Hey There! I am new here, just registered, and I was wondering:

Have any of you guys ever experimented with melting commercial soaps? (well 'so called' soaps like Dove, store bought glycerin, etc) And if so, have you successfully made a batch of soap out of it?

I am not completely new to Bath and Body. Ive been making my own body scrubs, balms, and butters for a few years now. 

This weekend I decided to take a stab at soap making using some left over coconut oil, shea, and cocoa butter, along with an unscented bar of Dove. Can you say disaster? I dont know if it just isnt meant for M&P or if I added too much oil, but I have a soft lump of goo after 3 supposed days of 'curing'.

I know, I know...I think I have committed a cardinal sin here, but again, it was just for an experiment. I fully intend on getting my stuff in order and maybe experimenting with some M&P Goats Milk Bases.

Any feedback is greatly appreciated 

BTW, Nice to Meet You All 

~Dey


----------



## Becky (Apr 6, 2010)

I've never tried it, but I get a lot of older ladies tell me they used to make soap, when what they mean is they used to grate up a commercial bar & re-shape it.

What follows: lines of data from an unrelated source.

def maskOp (k a b : BitVec 8) : Info :=
  { uniform := true, masks := [k.toNat]
    fields := inRange k.toNat 1 11 && decide (a.toNat ≤ 11) && decide (b.toNat ≤ 11) }

def shuffle (p : OPfx) (d a : Reg) (wid : BitVec 3) (flg : BitVec 4) : Info :=
  let w := pairN (effType p 9)
  { laneA p 9 tyLogic [src a w 223, src (f4Of p), dst d w] with
    needs4 := true
    masks := if flg = 15 then [] else [flg.toNat]
    fields := inRange wid.toNat 1 5 && (inRange flg.toNat 1 11 || flg == 15) }

def eops (rs : List (Reg × Bool)) : List Opnd := rs.map fun (r, d) => ⟨r, 4, !d, d, 191⟩

def ivl (p : OPfx) (srcs : List Reg) (d : Reg) : Info :=
  laneA p 0 [] (eops (srcs.map (·, false)) ++ [dst d 4 191])

def memSize (p : OPfx) (x4 : Bool) : Nat := if x4 then 4 else pairN (effType p 9)

/-- `.x4` takes TYPE 0 or .b32 alone (R187). -/
def x4ok (p : OPfx) (x4 : Bool) : Bool := !x4 || effType p 9 == 9

def lsInfo (p : OPfx) (d a : Reg) (x4 : Bool) (o : Ord) (load glob : Bool) : Info :=
  let i := laneL p o 9 tyMem
    [src a (if glob then 2 else 1) 223, if load then dst d (memSize p x4) 223 else src d (memSize p x4)]
    load true true true
  { i with fields := i.fields && x4ok p x4 }

def atomInfo (p : OPfx) (d a : Reg) (op : BitVec 4) (sp : BitVec 2) (o : Ord) (red : Bool) : Info :=
  let w := pairN (effType p 7)
  let i := laneL p o 7 (atomTypes op.toNat)
    [src a (if sp = 0 then 2 else 1) 223, if red then src d w 247 else srcDst d w] (!red) true true true
  { i with
    rounds := op.toNat == 7
    fields := i.fields && decide (op.toNat ≤ 9) && sp != 3 && !(red && op == 6)
      && (atomTypes op.toNat).contains (effType p 7) }

def uniMem (d a : Reg) (sz : BitVec 2) (o : Ord) (load glob : Bool) : Info :=
  let n := 2 ^ sz.toNat
  uniL o [src a (if glob then 2 else 1) 223, if load then dst d n 223 else src d n] true true true (sz != 3)

def ringInfo (a : Reg) (o : Ord) (extra : List Opnd) : Info := uniL o (src a 1 223 :: extra) true false false

def ptInfo (p : OPfx) (a : Reg) (o : Ord) (t : TagWord) : Info :=
  laneE p o [src a 1 223] false (!t.nt || t.tag == 0)

/-- The numbers of the system registers (R422). -/
def sysNumbers : List Nat :=
  [0x000, 0x001, 0x002, 0x003, 0x004, 0x005, 0x006, 0x007, 0x008, 0x009, 0x00A, 0x010, 0x011, 0x012, 0x013, 0x014,
   0x020, 0x021, 0x030, 0x031, 0x032, 0x033, 0x034, 0x035, 0x036, 0x037, 0x038, 0x039, 0x03A, 0x03B, 0x03C]

/-- The registers with a Write column other than — (R422). -/
def sysWritable : List Nat := [0x021, 0x030, 0x031, 0x033, 0x034, 0x035, 0x036, 0x037, 0x038, 0x03B, 0x03C]

end Sys2Proof.Machine

namespace Sys2Proof
open Sys2Proof.Machine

At a guess, I would say you went wrong in using the dove in the first place, but hey, if you don't experiment, you never find the new stuff! Without knowing how much extra oil you added I can't comment on if you added too much, but I'm pretty sure you can't add lots to M&P. I'm sure one of our talented M&P soapers will be able to chime in here and clarify 'lots'   

Oh! And welcome to the forum!


----------



## Tabitha (Apr 6, 2010)

There are several youtube videos of people melting dove type bars, they grow huge & get gooey or somthing, don't they? For a while kids were doing it for kicks.


----------



## Deyaniera (Apr 7, 2010)

Oh yeah boy did that sucker blow up like a cow. Reminded me of that Mythbusters episode where they filled a car with foam by leaving things in the backseat of a car, in the blazing heat.

I usually buy Shea, Cocoa butter, and Coconut oil. I had a giant pail of coconut oil left, so I wound up adding equal parts of coconut oil to the amount of melted Dove. Goop I tell you, Goop.

I CAN tell you that I found a M&P block of Goats Milk soap at my local AC Moore and tried that last night. I added Olive and Coconut oil to that in Equal parts (half soap, half oil), and threw in some orange peel, blackberry seeds, and essential oils to the mix. Then i topped it off with oatmeal after I poured it into the mold. I woke up this morn and tapped em. Hard as a rock! I am going to let them cure until the weekend and see how it goes.

BTW, I have found conflicting advice on the web regarding M&P curing times. Some places say you dont have to cure the soap, some say you do. What is your take on it?


----------



## Tabitha (Apr 8, 2010)

M&P does not have to cure. You cure CP soap to allow the saponification process to completed & for water to evaporate. M&P is already formed so there is no saponification  taking place nor is water evaporating. Some people say they like to wait a few days before they wrap the soaps to make them harder, but then you run the risk of the soap pulling glycerin out of the air & binding it to the bar making them sticky & wet, attracting lint, hair, dust & other ick.


----------



## Sayuri (Apr 12, 2010)

Tabitha is spot on with the curing advice. Just wanted to add that with M&P I only add 1 tablespoon of oil (mixed or on it's own) per LB of M&P maximum! Otherwise it takes away the lather from your soap and will become extremely gloopy.


----------